Just as before, we create an additional controller that handles simple GET requests (triggered when a user loads the playlist webpage). We load the generic playlist stored in Cassandra, wrap all these songs inside of a Playlist case class, and send it back to the playlist.scala.html view. The controller model looks as follows:

def getSongs: List[Song] = {
   val s = "SELECT id, name, commonality FROM gzet.playlist;"
   val results = session.execute(s)
   results map { row =>
     val id = row.getLong("id")
     val name = row.getString("name")
     val popularity = row.getDouble("commonality")
     Song(id, name, popularity)
   } toList
 }

 def index = Action { implicit request =>
   val playlist = models.Playlist(getSongs)
   Ok(views.html.playlist(playlist))
 }

The view remains reasonably simple, as we iterate through all the songs to display, ordered by commonality (from the most to least common ones):

@(playlist: Playlist)
 
@displaySongs(playlist: Playlist) = {
   @for(node <- playlist.songs.sortBy(_.commonality).reverse) {
     <a href="/playlist/@node.id" class="list-group-item">
       <iclass="glyphiconglyphicon-play"></i>
       <span class="badge">
         @node.commonality
       </span>
       @node.name
     </a>
   }
 }
 
 @main("playlist") {
   <div class="row">
     <div class="list-group">
       @displaySongs(playlist)
     </div>
   </div>
 }

Note

Note the href attribute in each list item - any time a user clicks on a song from that list, we will be generating a new REST call to the /playlist/id endpoint (this is described in the following section).
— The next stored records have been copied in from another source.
theorem test_refclk_window : chk { (own.pb TB_STATUS_REFCLK false).pb TB_STATUS_AON_CLOCK false with tb := { TbSt.zero with goodWin := 1 } } (fun s => ok [
    chk (run (.refclkWindow 9000) s) (fun t => ok [t.gb TB_STATUS_REFCLK, t.flt.pend = [393]]), (run (.refclkWindow 9523) s).flt.pend = [393], (run (.refclkWindow 10527) s).flt.pend = [393],
    chk (run (.refclkWindow 11000) { s with tb := { s.tb with goodWin := 0 } }) (fun t => ok [!t.gb TB_STATUS_REFCLK, t.flt.pend = []]),
    (run (.refclkWindow 9524) s).gb TB_STATUS_REFCLK, (run (.refclkWindow 9524) s).flt.pend = [], (run (.refclkWindow 10526) s).g TB_REFCLK_COUNT = 10526]) = true := by decide +kernel

theorem test_refclk_lost : chk (own.pb TB_STATUS_REFCLK true) (fun s => ok [s.gb TB_STATUS_REFCLK,
    chk (run .refclkMissingEdge s) (fun t => ok [!t.gb TB_STATUS_REFCLK, t.gb TB_STATUS_AON_CLOCK, t.flt.pend.contains 320, t.g TB_REFCLK_LOSSES = 1]),
    !(run (.refclkWindow 8999) s).gb TB_STATUS_REFCLK, !(run (.refclkWindow 11001) s).gb TB_STATUS_REFCLK]) = true := by decide +kernel

/-- A slave in this state. -/
def slave (st : Nat) : State := { ((own.p TB_CFG_ROLE 2).p TB_STATUS_STATE st).pb TB_STATUS_AON_CLOCK false with tb := { TbSt.zero with fine := 10 ^ 9 * 2 ^ 64 } }

theorem test_holdover : chk ({ slave 3 with tb := { TbSt.zero with missed := 255 } }) (fun s => ok [s.ticks, s.g TB_CFG_ROLE = 2, s.g TB_STATUS_STATE = 3, s.g TB_LIMITS_HOLD_SYNCS ≤ 255,
    chk (run .holdover s) (fun t => ok [t.g TB_STATUS_STATE = 4, t.g TB_STATUS_SCALE = 1, t.flt.pend = [321]])]) = true := by decide +kernel

theorem test_reseed : ok [(run (.tbCtrlReseed (.ward 0)) (slave 3)).g TB_STATUS_STATE = 1, (run (.tbCtrlReseed (.ward 0)) (slave 3)).tb.perm,
    (run (.tbCtrlReseed (.ward 0)) own).g TB_STATUS_STATE = own.g TB_STATUS_STATE] = true := by decide +kernel

theorem test_trig_fire : chk ((own.p (TB_TRIG_STATUS_STATE 31) 1).modTrig 31 (fun _ => ⟨0, 200000, 2, 0, false⟩)) (fun s => ok [s.ticks, s.trigState 31 = 1,
    (List.range 8).all (fun u => decide (s.timState u ≠ 1)), s.conv.arm.isNone, (List.range 64).all (fun q => !nbit (s.g (PS_SQ_TRIG_TRIG q)) 31),
    chk (run (.trigFire 31) s) (fun t => ok [(t.trg 31).n = 1, t.g (TB_TRIG_STATUS_FIRINGS 31) = 1, t.gb (TB_TRIG_STATUS_FIRED 31), t.trigState 31 = 1,
      (run (.trigFire 31) t).trigs = t.trigs, (run (.trigFire 31) { t with tb := { t.tb with fine := 100 * 2 ^ 64 } }).trigState 31 = 2])]) = true := by decide +kernel

/-- Unit 7 armed: it starts at a rising edge of TMI input 0 and stops at a falling one of trigger 1. -/
def tim7 (x : TimU) : State :=
  ((((own.p (TIM_STATUS_STATE 7) 1).p (TIM_CFG_STOP_CLASS 7) 1).p (TIM_CFG_STOP_INDEX 7) 1).p (TIM_CFG_STOP_EDGE 7) 1).modTim 7 (fun _ => x)

theorem test_tim_start : ok [(tim7 TimU.zero).ticksOf tbDom, (tim7 TimU.zero).timState 7 = 1, (List.range 7).all (fun j => decide ((tim7 TimU.zero).timState j ≠ 1)),
    chk (run (.timEdge ⟨0, 0⟩ true 1000) (tim7 TimU.zero)) (fun t => ok [(t.tim 7).start = some 1000, t.g (TIM_STATUS_WAIT_STOP 7) = 1]),
    (run (.timEdge ⟨0, 0⟩ false 1000) (tim7 TimU.zero)).tims = (tim7 TimU.zero).tims,
    ((run (.timEdge ⟨0, 0⟩ false 1000) ((tim7 TimU.zero).pb (TIM_IN_CFG_INV 0) true)).tim 7).start = some 1000] = true := by decide +kernel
Finally, we are pleased to unveil the recommended (generic) playlist in Figure 7. For some reason unknown to us, apparently a novice to classical music should start listening to Gustav Mahler, Symphony No. 5.

Building a playlist service
Figure 7: Playlist recommender

Leveraging the Spark job server

Here comes yet another interesting challenge. Although our list of songs for a generic playlist and PageRank score is stored on Cassandra, this is not feasible for personalized playlists, as it would require pre-computation of all the PageRank scores for all the possible song IDs. And as we want to build the personalized playlists in pseudo real time, and we might also be loading new songs fairly regularly, we need to find a better approach than starting up a SparkContext upon every request.
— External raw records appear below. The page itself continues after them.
-- ==== Sys2Proof/Machine/System.lean ====
section
/-! DEFINITION. The system commands (40_system.md): NOP, DEL, SETC, SETS, SETI, COMPUTE, RESET, GETOUT,
RDCSR, ACK. The per-type hooks and the compute dispatch call the family files. -/

namespace Sys2Proof.Machine

/-- The unit of a command that needs a live one, else E_BADUNIT (60_exceptions.md R371). -/
def withLive (C : Cfg) (u : Byte) (s : State) (k : DspUnit → Result) : Result :=
  match liveUnit C s u.toNat with
  | none => raise .badUnit s
  | some U => k U

/-! ### NOP, DEL, ACK, GETOUT, RDCSR -/

/-- NOP (R130). -/
def execNop (s : State) : Result := done s

/-- DEL (R131). -/
def delOn (C : Cfg) (u : Byte) (s : State) : Result := withLive C u s fun _ => done (dropUnit u.toNat s)

/-- DEL. -/
def execDel (u : Byte) (s : State) : Result := delOn Config.cfg u s

/-- ACK (R140). -/
def ackOn (C : Cfg) (u : Byte) (s : State) : Result :=
  withLive C u s fun U => done (putUnit u.toNat { U with cb := false } s)

/-- ACK. -/
def execAck (u : Byte) (s : State) : Result := ackOn Config.cfg u s

/-- GETOUT (R138). -/
def getoutOn (C : Cfg) (u : Byte) (s : State) : Result :=
  withLive C u s fun _ => doneWith (outAddr u.toNat) s

/-- GETOUT. -/
def execGetout (u : Byte) (s : State) : Result := getoutOn Config.cfg u s

/-- RDCSR (R139). -/
def rdcsrOn (C : Cfg) (n : Byte) (s : State) : Result :=
  match csrValue C s n.toNat with
  | none => raise .badSlot s
  | some v => doneWith v s

/-- RDCSR. -/
def execRdcsr (n : Byte) (s : State) : Result := rdcsrOn Config.cfg n s

/-! ### Parameters -/

/-- `OnSetC(u, slot)` (R142): the hook of the type and slot, on the value just stored. -/
def onSetC (C : Cfg) (slot : Nat) (v : Sample) (b : Body) : Body :=
  match b, slot with
  | .bsplit p, 0 => .bsplit { p with bands := p.bands.map (bsCoeffs C v) }
  | .sigto g, 1 => .sigto (sigtoNewTime C v g)
  | .varport p, 1 => .varport (varportNewTime C v p)
  | .mixer m, 0 => .mixer (mixerNewTime C v m)
  | .conv c, 0 => .conv { c with valid := false }
  | b, _ => b

/-- The unit after SETC (R132): `h` keeps its old content. -/
def setConst (C : Cfg) (slot : Nat) (v : Sample) (U : DspUnit) : DspUnit :=
  { U with
    p := U.p.set slot { U.slot slot with mode := .const, c := v }
    body := onSetC C slot v U.body }

/-- SETC (R132). -/
def setcOn (C : Cfg) (u slot : Byte) (v : Sample) (s : State) : Result :=
  withLive C u s fun U =>
    if slotClass U.body slot.toNat = some .param ∨ slotClass U.body slot.toNat = some .scalar then
      done (putUnit u.toNat (setConst C slot.toNat v U) s)
    else raise .badSlot s

/-- SETC. -/
def execSetc (u slot : Byte) (v : Sample) (s : State) : Result := setcOn Config.cfg u slot v s

/-- The unit after SETS (R133): `c` keeps its old content. -/
def setStream (slot : Nat) (h : Addr) (U : DspUnit) : DspUnit :=
  { U with p := U.p.set slot { U.slot slot with mode := .stream, h := h } }

/-- SETS (R133). -/
def setsOn (C : Cfg) (u slot : Byte) (h : Addr) (s : State) : Result :=
  withLive C u s fun U =>
    if slotClass U.body slot.toNat ≠ some .param then raise .badSlot s
    else if !bindOk C s u.toNat h C.bufsize then raise .badArg s
    else done (putUnit u.toNat (setStream slot.toNat h U) s)

/-- SETS. -/
def execSets (u slot : Byte) (h : Addr) (s : State) : Result := setsOn Config.cfg u slot h s

/-- The integer attribute written (R134, 42_convolution.md R219, R231). -/
def setInteger (v : Word) (b : Body) : Body :=
  match b with
  | .irwinsinc t => .irwinsinc (setType v t)
  | .irpulse t => .irpulse (setType v t)
  | b => b

/-- SETI (R134). -/
def setiOn (C : Cfg) (u slot : Byte) (v : Word) (s : State) : Result :=
  withLive C u s fun U =>
    if slotClass U.body slot.toNat = some .integer then
      done (putUnit u.toNat { U with body := setInteger v U.body } s)
    else raise .badSlot s

/-- SETI. -/
def execSeti (u slot : Byte) (v : Word) (s : State) : Result := setiOn Config.cfg u slot v s

/-! ### COMPUTE -/

/-- The compute rule of the unit's type (R136). -/
def computeUnit (C : Cfg) (s : State) (U : DspUnit) : DspUnit :=
  match U.body with
  | .bsplit b => computeBsplit C s U b
  | .fourband b => computeFourband C s U b
  | .multiband b => computeMultiband C s U b
  | .convolve b => computeConvolve C s U b
  | .irwinsinc b => computeIrwinsinc C s U b
  | .iraverage b => computeIraverage C s U b
  | .irpulse b => computeIrpulse C s U b
  | .irfm b => computeIrfm C s U b
  | .freeverb b => computeFreeverb C s U b
  | .sig => computeSig C s U
  | .sigto b => computeSigto C s U b
  | .varport b => computeVarport C U b
  | .mixer b => computeMixer C s U b
  | .scale => computeScale C s U
  | .resample b => computeResample C s U b
  | .pan b => computePan C s U b
  | .switch b => computeSwitch C s U b
  | .selector b => computeSelector C s U b
  | .conv b => computeConv C s U b

/-- Every handle the unit will read this block names a region (20_memory.md R76). -/
def handlesLive (C : Cfg) (s : State) (U : DspUnit) : Bool :=
  (readHandles C U).all fun h => inRegion C s h.1 h.2

/-- COMPUTE (R135): the liveness check comes before any change of state. -/
def computeOn (C : Cfg) (u : Byte) (s : State) : Result :=
  withLive C u s fun U =>
    if handlesLive C s U then done (putUnit u.toNat (computeUnit C s U) s) else raise .dangling s

/-- COMPUTE. -/
def execCompute (u : Byte) (s : State) : Result := computeOn Config.cfg u s

/-! ### RESET -/

/-- RESET (R137): FREEVERB only. -/
def resetOn (C : Cfg) (u : Byte) (s : State) : Result :=
  withLive C u s fun U =>
    match U.body with
    | .freeverb f => done (putUnit u.toNat { U with body := .freeverb (clearFreeverb f) } s)
    | _ => raise .badType s

/-- RESET. -/
def execReset (u : Byte) (s : State) : Result := resetOn Config.cfg u s

end Sys2Proof.Machine
end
The first constraint is that the PageRank function by nature is a distributed process and cannot be used outside of the context of Spark (that is, inside our Play framework's JVM). We appreciate that creating a new Spark job on each http request would certainly be a bit of an overkill, so we would like to start one single Spark job and process new graphs only when needed, ideally through a simple REST API call.

The second challenge is that we do not wish to load the same graph dataset from Cassandra repeatedly. This should be loaded once and cached in Spark memory and shared across different jobs. In Spark terminology, this would require an RDD to be accessible from a shared context.
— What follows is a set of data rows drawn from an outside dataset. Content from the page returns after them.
-- ==== Sys2Proof/Laws/Exec.lean ====
section
/-! SUPPORT. Everything a command can do to the state, said once (`exec_cases`): later proofs cite it and
do not unfold the meanings. -/

namespace Sys2Proof.Machine

/-- What command `i` does in state `s`: refused, or done with one of five kinds of effect. -/
inductive Effect (i : Instr) (s : State) : Result → Prop where
  /-- an error of R371 -/
  | refused (e : Code) (h : e ≠ .ok) : Effect i s (raise e s)
  /-- no effect on the units; a value is returned by GETOUT and RDCSR only -/
  | value (v : Word) (h : v = 0#32 ∨ (∃ u, i = .getout u) ∨ ∃ n, i = .rdcsr n) :
      Effect i s (doneWith v s)
  /-- DEL -/
  | release (u : Byte) (U : DspUnit) (hi : i = .del u) (hU : liveUnit Config.cfg s u.toNat = some U) :
      Effect i s (done (dropUnit u.toNat s))
  /-- a command on a live unit -/
  | update (u : Byte) (U V : DspUnit) (hi : unitField i = some u) (hn : isNew i = false)
      (hU : liveUnit Config.cfg s u.toNat = some U) : Effect i s (done (putUnit u.toNat V s))
  /-- a `NEW.*` that draws no seed -/
  | build (u : Byte) (V : DspUnit) (hi : unitField i = some u) (hn : isNew i = true)
      (hf : slotFree Config.cfg s u.toNat = true) : Effect i s (done (putUnit u.toNat V s))
  /-- NEW.FREEVERB -/
  | seeded (u : Byte) (inp : Addr) (size damp mix : XOp) (V : DspUnit)
      (hi : i = .newFreeverb u inp size damp mix) (hf : slotFree Config.cfg s u.toNat = true) :
      Effect i s (done (putUnit u.toNat V (drawSeed 9 s)))

/-- A command on a live unit that ends by putting the unit back. -/
theorem withLive_effect {i : Instr} {u : Byte} {s : State} {k : DspUnit → Result}
    (h : ∀ U, liveUnit Config.cfg s u.toNat = some U → Effect i s (k U)) :
    Effect i s (withLive Config.cfg u s k) := by
  rcases withLive_cases Config.cfg u s k with he | ⟨U, hU, he⟩
  · rw [he]; exact .refused _ (by decide)
  · rw [he]; exact h U hU

theorem withMixer_effect {i : Instr} {u : Byte} {s : State} {k : DspUnit → Mixer → Result}
    (h : ∀ U m, liveUnit Config.cfg s u.toNat = some U → Effect i s (k U m)) :
    Effect i s (withMixer Config.cfg u s k) := by
  rcases withMixer_cases Config.cfg u s k with ⟨e, hne, he⟩ | ⟨U, m, hU, _, he⟩
  · rw [he]; exact .refused _ hne
  · rw [he]; exact h U m hU

theorem newUnit_effect {i : Instr} {u : Byte} {hs : List (Addr × Nat)} {a c : Bool} {V : DspUnit}
    {s : State} (hi : unitField i = some u) (hn : isNew i = true) :
    Effect i s (newUnit Config.cfg u hs a c V s) := by
  rcases newUnit_cases Config.cfg u hs a c V s with ⟨e, hne, he⟩ | ⟨hf, _, _, _, he⟩
  · rw [he]; exact .refused _ hne
  · rw [he]; exact .build u V hi hn hf

/-- Every command has one of the effects. -/
theorem exec_effect (i : Instr) (s : State) : Effect i s (exec i s) := by
  cases i
  case nop => exact .value 0#32 (.inl rfl)
  case del u => exact withLive_effect fun U hU => .release u U rfl hU
  case setc u slot v =>
    refine withLive_effect fun U hU => ?_
    split
    · exact .update u U _ rfl rfl hU
    · exact .refused _ (by decide)
  case sets u slot h =>
    refine withLive_effect fun U hU => ?_
    split
    · exact .refused _ (by decide)
    · split
      · exact .refused _ (by decide)
      · exact .update u U _ rfl rfl hU
  case compute u =>
    refine withLive_effect fun U hU => ?_
    split
    · exact .update u U _ rfl rfl hU
    · exact .refused _ (by decide)
  case reset u =>
    refine withLive_effect fun U hU => ?_
    split
    · exact .update u U _ rfl rfl hU
    · exact .refused _ (by decide)
  case getout u => exact withLive_effect fun U hU => .value _ (.inr (.inl ⟨u, rfl⟩))
  case rdcsr n =>
    show Effect _ s (rdcsrOn Config.cfg n s)
    unfold rdcsrOn
    split
    · exact .refused _ (by decide)
    · exact .value _ (.inr (.inr ⟨n, rfl⟩))
  case ack u => exact withLive_effect fun U hU => .update u U _ rfl rfl hU
  case mixadd u key h =>
    refine withMixer_effect fun U m hU => ?_
    split
    · exact .refused _ (by decide)
    · split
      · exact .refused _ (by decide)
      · exact .update u U _ rfl rfl hU
  case mixdel u key =>
    refine withMixer_effect fun U m hU => ?_
    split
    · exact .refused _ (by decide)
    · exact .update u U _ rfl rfl hU
  case mixamp u vout key gain =>
    refine withMixer_effect fun U m hU => ?_
    split
    · exact .refused _ (by decide)
    · split
      · exact .refused _ (by decide)
      · exact .update u U _ rfl rfl hU
  case seti u slot v =>
    refine withLive_effect fun U hU => ?_
    split
    · exact .update u U _ rfl rfl hU
    · exact .refused _ (by decide)
  case newFreeverb u inp size damp mix =>
    show Effect _ s (newFreeverbOn Config.cfg u inp size damp mix s)
    rcases newFreeverbOn_cases Config.cfg u inp size damp mix s with ⟨e, hne, he⟩ | ⟨hf, _, _, he⟩
    · rw [he]; exact .refused _ hne
    · rw [he]; exact .seeded u inp size damp mix _ rfl hf
  all_goals exact newUnit_effect rfl rfl

/-- Every command answers a next state: nothing faults and nothing is refused. -/
theorem effect_next {i : Instr} {s : State} {r : Result} (h : Effect i s r) :
    ∃ t c v, r = .next t ∧ t.port = .response ⟨c, v⟩ := by
  cases h <;> exact ⟨_, _, _, rfl, rfl⟩

end Sys2Proof.Machine
end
Luckily, both points are addressed with Spark job server (https://github.com/spark-jobserver/spark-jobserver). Although this project is fairly immature (or at least not quite production-ready yet), it is a perfectly viable solution for showcasing data science.

For the purpose of this book, we compile and deploy a Spark job server using a local configuration only. We strongly encourage the reader to have a deeper look at the job server website (see previous link) for more information about packaging and deployment. Once our server starts, we need to create a new context (meaning starting up a new Spark job) with additional configuration settings for handling connection to Cassandra. We give this context a name so that we can use it later on:

curl -XPOST 'localhost:8090/contexts/gzet?
  num-cpu-cores=4&
  memory-per-node=4g&
  spark.executor.instances=2&
  spark.driver.memory=2g&
  passthrough.spark.cassandra.connection.host=127.0.0.1&
  passthrough.spark.cassandra.connection.port=9042'

The next step is to modify our code to be Spark job server compliant. We need the following dependency:

<dependency>
   <groupId>spark.jobserver</groupId>
   <artifactId>job-server-api_2.11</artifactId>
   <version>spark-2.0-preview</version>
 </dependency>

We modify our SparkJob using the signature of the SparkJob interface that comes with job server. This is a requirement of all Spark job server jobs:

object PlaylistBuilder extends SparkJob {
 
  override def runJob(
    sc: SparkContext,
    jobConfig: Config
  ): Any = ???
 
  override def validate(
    sc: SparkContext,
    config: Config
  ): SparkJobValidation = ???
 
}

In the validate method, we ensure that all the job requirements will be satisfied (such as the input configuration needed for that job), and in runJob we execute our normal Spark logic just as we did before. The last change is that, while we will still be storing our generic playlist into Cassandra, we will cache the nodes and edges RDDs in Spark shared memory where it will be made available to further jobs. This can be done by extending the NamedRddSupport trait.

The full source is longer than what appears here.